Required work: Starting at the line that has "the mask. -/" and stopping after the line that has "(∃ t, exec (.jal", reproduce the listing below exactly; omit everything else.

Records supplied section start

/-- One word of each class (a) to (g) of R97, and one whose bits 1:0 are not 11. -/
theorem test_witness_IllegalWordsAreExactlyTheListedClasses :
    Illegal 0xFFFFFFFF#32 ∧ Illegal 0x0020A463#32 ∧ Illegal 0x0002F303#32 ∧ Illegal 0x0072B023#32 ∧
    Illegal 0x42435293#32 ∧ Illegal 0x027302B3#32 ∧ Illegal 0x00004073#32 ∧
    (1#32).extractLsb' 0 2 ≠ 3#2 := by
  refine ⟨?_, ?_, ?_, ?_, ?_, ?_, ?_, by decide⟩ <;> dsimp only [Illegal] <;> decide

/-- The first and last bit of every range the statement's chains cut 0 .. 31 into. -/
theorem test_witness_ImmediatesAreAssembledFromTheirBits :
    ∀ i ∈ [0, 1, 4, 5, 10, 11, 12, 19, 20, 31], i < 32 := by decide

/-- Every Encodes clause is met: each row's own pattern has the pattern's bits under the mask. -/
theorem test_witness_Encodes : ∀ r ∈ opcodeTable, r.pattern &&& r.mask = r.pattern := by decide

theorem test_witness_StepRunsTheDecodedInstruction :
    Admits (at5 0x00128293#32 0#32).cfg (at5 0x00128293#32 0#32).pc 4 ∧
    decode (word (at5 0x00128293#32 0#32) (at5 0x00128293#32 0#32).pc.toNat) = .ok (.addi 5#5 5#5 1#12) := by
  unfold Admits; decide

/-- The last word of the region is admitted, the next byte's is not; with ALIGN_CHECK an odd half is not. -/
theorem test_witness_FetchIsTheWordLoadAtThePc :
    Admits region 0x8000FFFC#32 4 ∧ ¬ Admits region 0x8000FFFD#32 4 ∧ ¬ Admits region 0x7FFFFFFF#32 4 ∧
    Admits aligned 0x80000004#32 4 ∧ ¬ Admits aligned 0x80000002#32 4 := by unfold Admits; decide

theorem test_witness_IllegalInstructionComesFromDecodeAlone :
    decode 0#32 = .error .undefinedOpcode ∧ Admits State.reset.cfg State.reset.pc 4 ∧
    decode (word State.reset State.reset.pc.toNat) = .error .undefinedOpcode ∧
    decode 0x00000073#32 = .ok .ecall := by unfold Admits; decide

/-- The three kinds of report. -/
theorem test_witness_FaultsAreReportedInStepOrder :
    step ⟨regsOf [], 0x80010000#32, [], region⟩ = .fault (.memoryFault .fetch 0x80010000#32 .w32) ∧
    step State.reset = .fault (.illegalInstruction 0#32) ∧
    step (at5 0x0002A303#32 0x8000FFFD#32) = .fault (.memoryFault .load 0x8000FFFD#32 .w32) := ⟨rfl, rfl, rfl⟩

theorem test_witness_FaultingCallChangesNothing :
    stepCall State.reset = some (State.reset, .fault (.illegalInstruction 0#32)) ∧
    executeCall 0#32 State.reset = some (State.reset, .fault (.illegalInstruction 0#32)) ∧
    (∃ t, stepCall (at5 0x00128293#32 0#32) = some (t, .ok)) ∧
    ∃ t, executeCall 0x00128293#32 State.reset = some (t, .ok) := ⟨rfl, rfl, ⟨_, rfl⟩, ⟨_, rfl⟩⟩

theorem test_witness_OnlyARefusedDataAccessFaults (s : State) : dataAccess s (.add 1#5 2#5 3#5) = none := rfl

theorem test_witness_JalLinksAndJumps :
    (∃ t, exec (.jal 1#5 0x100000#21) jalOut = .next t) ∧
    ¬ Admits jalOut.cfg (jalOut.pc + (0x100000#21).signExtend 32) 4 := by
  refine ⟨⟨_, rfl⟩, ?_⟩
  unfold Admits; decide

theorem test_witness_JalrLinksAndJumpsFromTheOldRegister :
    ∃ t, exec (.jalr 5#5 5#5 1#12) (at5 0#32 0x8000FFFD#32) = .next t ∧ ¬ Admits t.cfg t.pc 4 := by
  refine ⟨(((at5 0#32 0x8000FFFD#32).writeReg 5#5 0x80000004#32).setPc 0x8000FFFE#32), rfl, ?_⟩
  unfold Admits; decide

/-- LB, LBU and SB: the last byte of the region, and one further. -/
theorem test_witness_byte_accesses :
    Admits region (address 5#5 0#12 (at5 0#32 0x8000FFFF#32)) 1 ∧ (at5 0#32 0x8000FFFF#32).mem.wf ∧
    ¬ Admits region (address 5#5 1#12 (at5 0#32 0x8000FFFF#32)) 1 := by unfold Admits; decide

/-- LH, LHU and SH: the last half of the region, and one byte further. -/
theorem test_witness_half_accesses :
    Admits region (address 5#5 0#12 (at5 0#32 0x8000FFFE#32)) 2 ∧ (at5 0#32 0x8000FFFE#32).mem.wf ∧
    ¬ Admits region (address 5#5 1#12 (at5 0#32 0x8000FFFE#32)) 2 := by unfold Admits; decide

Records supplied section end
Records supplied section start

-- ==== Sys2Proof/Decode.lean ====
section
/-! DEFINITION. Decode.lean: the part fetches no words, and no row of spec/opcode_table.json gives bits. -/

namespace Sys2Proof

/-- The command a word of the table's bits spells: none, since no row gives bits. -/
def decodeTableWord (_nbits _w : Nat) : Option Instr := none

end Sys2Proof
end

Records supplied section end

Exercise response:
/-- Every Encodes clause is met: each row's own pattern has the pattern's bits under the mask. -/
theorem test_witness_Encodes : ∀ r ∈ opcodeTable, r.pattern &&& r.mask = r.pattern := by decide

theorem test_witness_StepRunsTheDecodedInstruction :
    Admits (at5 0x00128293#32 0#32).cfg (at5 0x00128293#32 0#32).pc 4 ∧
    decode (word (at5 0x00128293#32 0#32) (at5 0x00128293#32 0#32).pc.toNat) = .ok (.addi 5#5 5#5 1#12) := by
  unfold Admits; decide

/-- The last word of the region is admitted, the next byte's is not; with ALIGN_CHECK an odd half is not. -/
theorem test_witness_FetchIsTheWordLoadAtThePc :
    Admits region 0x8000FFFC#32 4 ∧ ¬ Admits region 0x8000FFFD#32 4 ∧ ¬ Admits region 0x7FFFFFFF#32 4 ∧
    Admits aligned 0x80000004#32 4 ∧ ¬ Admits aligned 0x80000002#32 4 := by unfold Admits; decide

theorem test_witness_IllegalInstructionComesFromDecodeAlone :
    decode 0#32 = .error .undefinedOpcode ∧ Admits State.reset.cfg State.reset.pc 4 ∧
    decode (word State.reset State.reset.pc.toNat) = .error .undefinedOpcode ∧
    decode 0x00000073#32 = .ok .ecall := by unfold Admits; decide

/-- The three kinds of report. -/
theorem test_witness_FaultsAreReportedInStepOrder :
    step ⟨regsOf [], 0x80010000#32, [], region⟩ = .fault (.memoryFault .fetch 0x80010000#32 .w32) ∧
    step State.reset = .fault (.illegalInstruction 0#32) ∧
    step (at5 0x0002A303#32 0x8000FFFD#32) = .fault (.memoryFault .load 0x8000FFFD#32 .w32) := ⟨rfl, rfl, rfl⟩

theorem test_witness_FaultingCallChangesNothing :
    stepCall State.reset = some (State.reset, .fault (.illegalInstruction 0#32)) ∧
    executeCall 0#32 State.reset = some (State.reset, .fault (.illegalInstruction 0#32)) ∧
    (∃ t, stepCall (at5 0x00128293#32 0#32) = some (t, .ok)) ∧
    ∃ t, executeCall 0x00128293#32 State.reset = some (t, .ok) := ⟨rfl, rfl, ⟨_, rfl⟩, ⟨_, rfl⟩⟩

theorem test_witness_OnlyARefusedDataAccessFaults (s : State) : dataAccess s (.add 1#5 2#5 3#5) = none := rfl

theorem test_witness_JalLinksAndJumps :
    (∃ t, exec (.jal 1#5 0x100000#21) jalOut = .next t) ∧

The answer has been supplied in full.